Given that defendant has not demonstrated or argued the “absence of strategic or legitimate reasons” for not calling the inmates allegedly present at the incident (People v Cancer, 16 AD3d 835, 840 [2005], lv denied 5 NY3d 826 [2005]) and that the record otherwise reflects that defendant received competent and vigorous representation, we find defendant has not met his burden on his claim of ineffective assistance (see People v Hobot, 84 NY2d 1021, 1022 [1995]). Also, defendant’s CPL 440.10 motion was properly denied without a hearing as defendant did not show that the exculpatory affidavit of another inmate could not, with due diligence, have been discovered and produced prior to trial (see CPL 440.10 [1] [g]; People v Thorsen, 20 AD3d 595, 598 [2005], lv denied 5 NY3d 810 [2005]; see also People v Wong, 256 AD2d 724, 726 [1998], lv denied 93 NY2d 903 [1999]).

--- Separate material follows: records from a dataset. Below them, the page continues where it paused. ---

-- ==== Sys2Proof/Machine/LodeCmd.lean ====
section
/-!
DEFINITION. The commands of Lode: helpers, the software port's functions, displacement, watch, sweep, export, repair,
anomalies and the age policy (R235 to R263).
-/

namespace Sys2Proof.Machine

/-! ## Helpers (R243) -/

/-- Write drop into the tub of a job context (R21, R243). -/
def Dev.ctxDrop (d : Dev) (j : Nat) : Dev :=
  d.put (ctxAddr j) (leBytes 32 (Tub.setDrop (BitVec.ofNat 256 (d.load (ctxAddr j) 32)) 1).toNat)

/-- The answer of a Lode operation goes to its job: the record, the status word, and the discard of a duplicate. -/
def Dev.lodeAnswer (d : Dev) (g : Nat) (e : EngineOp) (fn : Nat) (x : LRes) : Dev :=
  let j := jobKey g e.ref.slot
  let d := d.putResult g e.ref (bitsOf e.op 20 6) (leBytes 64 x.r.toNat ++ (if bitAt e.op 0 then leBytes 64 x.ext.toNat else []))
  let d := (d.putResult g e.ref (bitsOf e.op 26 6) (leBytes 4 x.word)).noteGen g e.ref fn x.status x.r.toNat
  let v := L.verdict.get x.r
  (if bitAt e.op 3 && fn == 6 && (v == 2 || v == 7) && d.awaited g e.ref then d.ctxDrop j else d).helperReturn g e.ref 1 x.status

/-- A Lode helper with a bad argument (R242, R243): the status word and the record of zeros go as far as the context reaches. -/
def Dev.lodeRefuse (d : Dev) (g : Nat) (e : EngineOp) : Dev :=
  let ro := bitsOf e.op 20 6
  let d := d.putResult g e.ref ro ((List.replicate (if bitAt e.op 0 then 128 else 64) 0).take ((64 - ro) * 8))
  ((d.putResult g e.ref (bitsOf e.op 26 6) (leBytes 4 7)).inc R.LD_STAT F.LD_STAT_bad_arg).helperReturn g e.ref 1 7

/-- A Lode operation of a job runs; one that waits for displacement goes back to the head of the line. -/
def Dev.lodeTicket (d : Dev) (g : Nat) (e : EngineOp) (bad : Option (Nat × Bool)) : Dev :=
  let j := jobKey g e.ref.slot
  let fn := bitsOf e.op 32 8
  let ao := bitsOf e.op 26 6
  if bitsOf e.op 4 16 ≠ 0 || bitsOf e.op 1 2 = 3 || 64 < ao + 4 || 64 < bitsOf e.op 20 6 + (if bitAt e.op 0 then 16 else 8) then
    (d.leaveQueue e.quad).lodeRefuse g e
  else if d.wordBad g (ctxWord j ao) 32 then (d.leaveQueue e.quad).helperReturn g e.ref 1 3
  else
    let x := d.lodeOp (.gallery g e.num) fn (leBytes 32 (d.lodeBlock j e.op)) 0 false (bitAt e.op 0) bad
    match x.1 with
    | none => { x.2 with dr := { x.2.dr with engine := e :: x.2.dr.engine } }
    | some r => (x.2.leaveQueue e.quad).lodeAnswer g e fn r

/-- LODE_HELPER (R243): the oldest Lode operation of a gallery, in its turn at the gallery's port (R245). It stays while a
displacement path runs. -/
def execLodeHelper (g : Fin 26) (bad : LodeErr) (s : State) : Outc := s.go (fun d =>
  match (d.takeEngine g 1).1 with
  | none => d
  | some e => if d.lodeTurn g e.num then (d.takeEngine g 1).2.lodeTicket g e bad.at else d)

/-! ## The software port (R240, LD_SWCMD) -/

def swWin : Nat := 0x800700

/-- The home quadrant of the software port's operation has no room: the operation waits (R249). -/
def Dev.swHeld (d : Dev) : Bool := d.quadFull (homeQuad (d.load swWin 32))

/-- Run a function on the window: the status word, the record and the extension go back into it. -/
def Dev.swRun (d : Dev) (fn : Nat) (pair : Bool) (bad : Option (Nat × Bool)) : Dev :=
  match d.lodeOp .port fn (d.bytes swWin 32) (BitVec.ofNat 512 (d.load (swWin + 32) 64)) true pair bad with
  | (none, d) => d
  | (some x, d) =>
    let d := (d.put swWin (leBytes 4 x.word)).put (swWin + 32) (leBytes 64 x.r.toNat)
    let d := if pair then d.put (swWin + 96) (leBytes 64 x.ext.toNat) else d
    (d.wr R.LD_SWCMD F.LD_SWCMD_status x.status).wr R.LD_SWCMD F.LD_SWCMD_busy 0

/-- The software port is started: a function that does not exist completes at once with status 7 (R240), since no command of the table
runs it; an arrival at a full queue is counted. -/
def Dev.swStart (d : Dev) : Dev :=
  let d := d.wr R.LD_SWCMD F.LD_SWCMD_busy 1
  let fn := d.rd R.LD_SWCMD F.LD_SWCMD_fn
  if 11 ≤ fn then d.swRun fn (d.on R.LD_SWCMD F.LD_SWCMD_pair_out) none
  else if d.swHeld then d.inc (R.LD_QSTAT (homeQuad (d.load swWin 32))) F.LD_QSTAT_q_full else d

/-- The software port runs the function it was started with. -/
def Dev.swFn (d : Dev) (fn : Nat) (bad : LodeErr) : Dev :=
  if d.on R.LD_SWCMD F.LD_SWCMD_busy && d.rd R.LD_SWCMD F.LD_SWCMD_fn == fn && !d.swHeld then
    d.swRun fn (d.on R.LD_SWCMD F.LD_SWCMD_pair_out) bad.at
  else d

/-- LOOKUP (R240), at the software port. `bad` is a record with an uncorrectable word (R262). -/
def execLookup (bad : LodeErr) (s : State) : Outc := s.go (fun d => d.swFn 0 bad)
/-- INSERT (R235). -/
def execInsert (bad : LodeErr) (s : State) : Outc := s.go (fun d => d.swFn 1 bad)
/-- LODE_ADD (R240). -/
def execLodeAdd (bad : LodeErr) (s : State) : Outc := s.go (fun d => d.swFn 2 bad)
/-- SUPV (R253, R254). -/
def execSupv (bad : LodeErr) (s : State) : Outc := s.go (fun d => d.swFn 3 bad)
/-- LODE_MAX (R240). -/
def execLodeMax (bad : LodeErr) (s : State) : Outc := s.go (fun d => d.swFn 4 bad)
/-- CAS (R240). -/
def execCas (bad : LodeErr) (s : State) : Outc := s.go (fun d => d.swFn 5 bad)
/-- SEQ (R250, R251). -/
def execSeq (bad : LodeErr) (s : State) : Outc := s.go (fun d => d.swFn 6 bad)
/-- DELETE (R240). -/
def execDelete (bad : LodeErr) (s : State) : Outc := s.go (fun d => d.swFn 7 bad)
/-- GEN (R252). -/
def execGen (bad : LodeErr) (s : State) : Outc := s.go (fun d => d.swFn 8 bad)
/-- RDX (R240). -/
def execRdx (bad : LodeErr) (s : State) : Outc := s.go (fun d => d.swFn 9 bad)
/-- WRX (R240). -/
def execWrx (bad : LodeErr) (s : State) : Outc := s.go (fun d => d.swFn 10 bad)

/-- DISPLACEMENT_MOVE (R236): one move of one path. -/
def execDisplacementMove (n : Fin 1024) (s : State) : Outc := s.go (fun d =>
  match d.ld.kicks[n.val]? with
  | some k => d.kickMove k
  | none => d)

/-! ## Watch and sweep (R255, R257, R258) -/

/-- WATCH_EXPIRY (R255): the scanner finds a slot whose deadline has passed. -/
def execWatchExpiry (slot : Fin 65536) (s : State) : Outc := s.go (fun d =>
  if !d.on R.LD_CFG F.LD_CFG_watch_en then d
  else
    match d.ld.watch.find slot with
    | none => d
    | some (i, dl) =>
      if (msTime d.now + 2 ^ 24 - dl) % 2 ^ 24 < 2 ^ 23 then
        let (r, d) := d.expireRec i (d.lrec i)
        d.lput i r
      else d)

/-- What a sweep visit does to one way. -/
def Dev.sweepWay (d : Dev) (i : Nat) : Dev :=
  let r := d.lrec i
  if L.valid.get r = 0 || L.ext.get r = 1 then d
  else
    let k := L.kind.get r
    let pin := L.pin.get r == 1
    let flush := d.on R.LD_CFG F.LD_CFG_sweep_en && d.ld.flushPass && k == d.rd R.LD_SWEEP F.LD_SWEEP_flush_kind && (!pin || d.on R.LD_SWEEP F.LD_SWEEP_flush_pin)
    if flush then d.removeRec i 2
    else
      let r := if 2 ^ 23 ≤ d.msSince r then L.idle.put r 1 else r
      let d := d.lput i r
      let d :=
        if pin || !d.on R.LD_CFG F.LD_CFG_sweep_en then d
        else
          let r := satAdd L.age r 1
          let d := d.lput i r
          let lim := d.rd (R.LD_TMO (L.tmo.get r)) F.LD_TMO_limit
          if lim ≠ 0 && lim ≤ L.age.get r then d.removeRec i 0 else d
      let a := d.rd (R.LD_KIND k) F.LD_KIND_active_sw
      if a ≠ 0 && d.on R.LD_CFG F.LD_CFG_sweep_en && d.ld.passes % a = 0 && L.valid.get (d.lrec i) = 1 && d.on R.LD_EXPRING F.LD_EXPRING_en then d.exportRec i 3 else d

/-- A pass begins with bucket 0: it flushes if a flush has been asked for. While the sweep is off only the walk of R258 runs, and a
flush that it interrupts waits for the next full pass. -/
def Dev.flushTurn (d : Dev) (b : Nat) : Dev :=
  if !d.on R.LD_CFG F.LD_CFG_sweep_en then
    { d with ld := { d.ld with flushPass := false, flushAsk := d.ld.flushAsk || d.ld.flushPass } }
  else if b = 0 then { d with ld := { d.ld with flushPass := d.ld.flushAsk, flushAsk := false } }
  else d

/-- LODE_SWEEP_VISIT (R257, R258, R260): the next bucket. A flush takes the first full pass after it was asked for. -/
def execLodeSweepVisit (s : State) : Outc := s.go (fun d =>
  let b := d.ld.sweepAt
  let d := d.flushTurn b
  let d := if d.quadFenced (quadOf b) then d else (List.range 4).foldl (fun d w => d.sweepWay (b * 4 + w)) d
  if b + 1 < 2 ^ 23 then { d with ld := { d.ld with sweepAt := b + 1 } }
  else
    let d := if d.ld.flushPass && !d.ld.flushAsk then d.wr R.LD_SWEEP F.LD_SWEEP_flushing 0 else d
    { d with ld := { d.ld with sweepAt := 0, passes := d.ld.passes + 1, flushPass := false } })

/-- A flush of a kind is asked for (R257). -/
def Dev.sweepFlush (d : Dev) : Dev :=
  { d.wr R.LD_SWEEP F.LD_SWEEP_flushing 1 with ld := { d.ld with flushAsk := true } }

/-! ## Export (R260, R261) -/

/-- EXPORT_WRITE (R261): the oldest entry goes to the ring, or is dropped when the ring is full or off. -/
def execExportWrite (s : State) : Outc := s.go (fun d =>
  match d.ld.exports with
  | [] => d
  | e :: rest =>
    let d := { d with ld := { d.ld with exports := rest } }
    let n := ringRecs (d.rd R.LD_EXPRING F.LD_EXPRING_size_log2) 128
    let w := d.rd R.LD_EXPIDX F.LD_EXPIDX_wr_idx
    if !d.on R.LD_EXPRING F.LD_EXPRING_en || (w + 2 ^ 32 - d.rd R.LD_EXPIDX F.LD_EXPIDX_rd_idx) % 2 ^ 32 = n then d.inc R.LD_EXPSTAT F.LD_EXPSTAT_lost
    else
      let (ok, d) := d.smWrite 4 (d.rd R.LD_EXPRING F.LD_EXPRING_base * 4096 + w % n * 128) e
      if ok then (d.wr R.LD_EXPIDX F.LD_EXPIDX_wr_idx ((w + 1) % 2 ^ 32)).inc R.LD_EXPSTAT F.LD_EXPSTAT_exported
      else d.inc R.LD_EXPSTAT F.LD_EXPSTAT_lost)

/-! ## Repair (R263) -/

/-- A repair enters the repair log, unless the log is full (R480). -/
def Dev.logRepair (d : Dev) (k : Nat) : Dev :=
  if d.bg.repairLog.length < 131072 then { d with bg := { d.bg with repairLog := d.bg.repairLog ++ [k] } }
  else { d with ld := { d.ld with unlogged := d.ld.unlogged ++ [k] } }

/-- REPAIR_STEP (R263): one bucket of the repair with key `k` is moved; the last one ends the repair. -/
def execRepairStep (k : Fin 1049600) (s : State) : Outc := s.go (fun d =>
  match d.ld.repairs.get none k with
  | none => d
  | some n =>
    let bank := decide (2 ^ 20 ≤ k.val)
    if n + 1 < (if bank then 8192 else 8) then { d with ld := { d.ld with repairs := d.ld.repairs.set none k (some (n + 1)) } }
    else
      let d := { d with ld := { d.ld with repairs := d.ld.repairs.set none k none } }
      let q := (if bank then k.val - 2 ^ 20 else k.val / 1024) % 4
      let r := R.LD_REPAIR q
      let d := if bank then d.wr r F.LD_REPAIR_banks_left (d.rd r F.LD_REPAIR_banks_left - 1)
        else d.wr r F.LD_REPAIR_rows_left (d.rd r F.LD_REPAIR_rows_left - 1)
      ((d.inc r F.LD_REPAIR_row_fix).tally 0x0904 q [k.val]).logRepair k)

/-! ## Anomalies and the age policy (R256, R259) -/

/-- ANOMALY_DRAIN (R256): the oldest entry goes to the Overman's queue, a Cage event and a Tally record. -/
def execAnomalyDrain (s : State) : Outc := s.go (fun d =>
  match d.ld.anoms with
  | [] => d
  | e :: rest =>
    let x := e.toNat
    let d := { d with ld := { d.ld with anoms := rest, fwd := if 16384 ≤ d.ld.fwd.length then d.ld.fwd else d.ld.fwd ++ [e] } }
    let d := d.wr R.LD_ANSTAT F.LD_ANSTAT_depth rest.length
    (d.event 0x30 (bitsOf x 124 4) (bitsOf x 64 32) x).tally 0x0901 (quadOf (bitsOf x 96 25 / 4))
      [bitsOf x 0 32, bitsOf x 32 32, bitsOf x 64 32, bitsOf x 96 32])

/-- The adaptive age policy on one class (R259). -/
def Dev.agePolicy (d : Dev) (c : Nat) : Dev :=
  let r := R.LD_TMO c
  let lim := d.rd r F.LD_TMO_limit
  let back := (d.ld.tmo.get none c).getD c
  let occ := d.rd R.LD_OCC F.LD_OCC_occ
  let set (n : Nat) : Dev := (d.wr r F.LD_TMO_limit n).policyChange 3 n c
  if !d.policyOn 3 || !d.on r F.LD_TMO_adapt || lim = 0 then d
  else if 4 * 33554432 < 5 * occ && d.rd r F.LD_TMO_floor < lim then set (lim - 1)
  else if 10 * occ < 7 * 33554432 && lim < back then set (lim + 1)
  else d

/-- AGE_POLICY_STEP (R259). -/
def execAgePolicyStep (s : State) : Outc := s.go (fun d => (List.range 16).foldl Dev.agePolicy d)

end Sys2Proof.Machine
end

Defendant’s remaining claims, most unpreserved, lack merit, including his assertions with respect to County Court’s Allen charge and the supervision of the deliberating jury, and his challenge to the sentence as harsh and excessive.
Mercure, J.P., Rose, Lahtinen and Kane, JJ., concur. Ordered that the judgment and order are affirmed.
While County Court’s instructions specifically referred only to defendant’s prior conviction and not his disciplinary record, no objections were raised to the charge and, in any event, it adequately conveyed the message that evidence of unrelated prior bad acts was relevant only to credibility.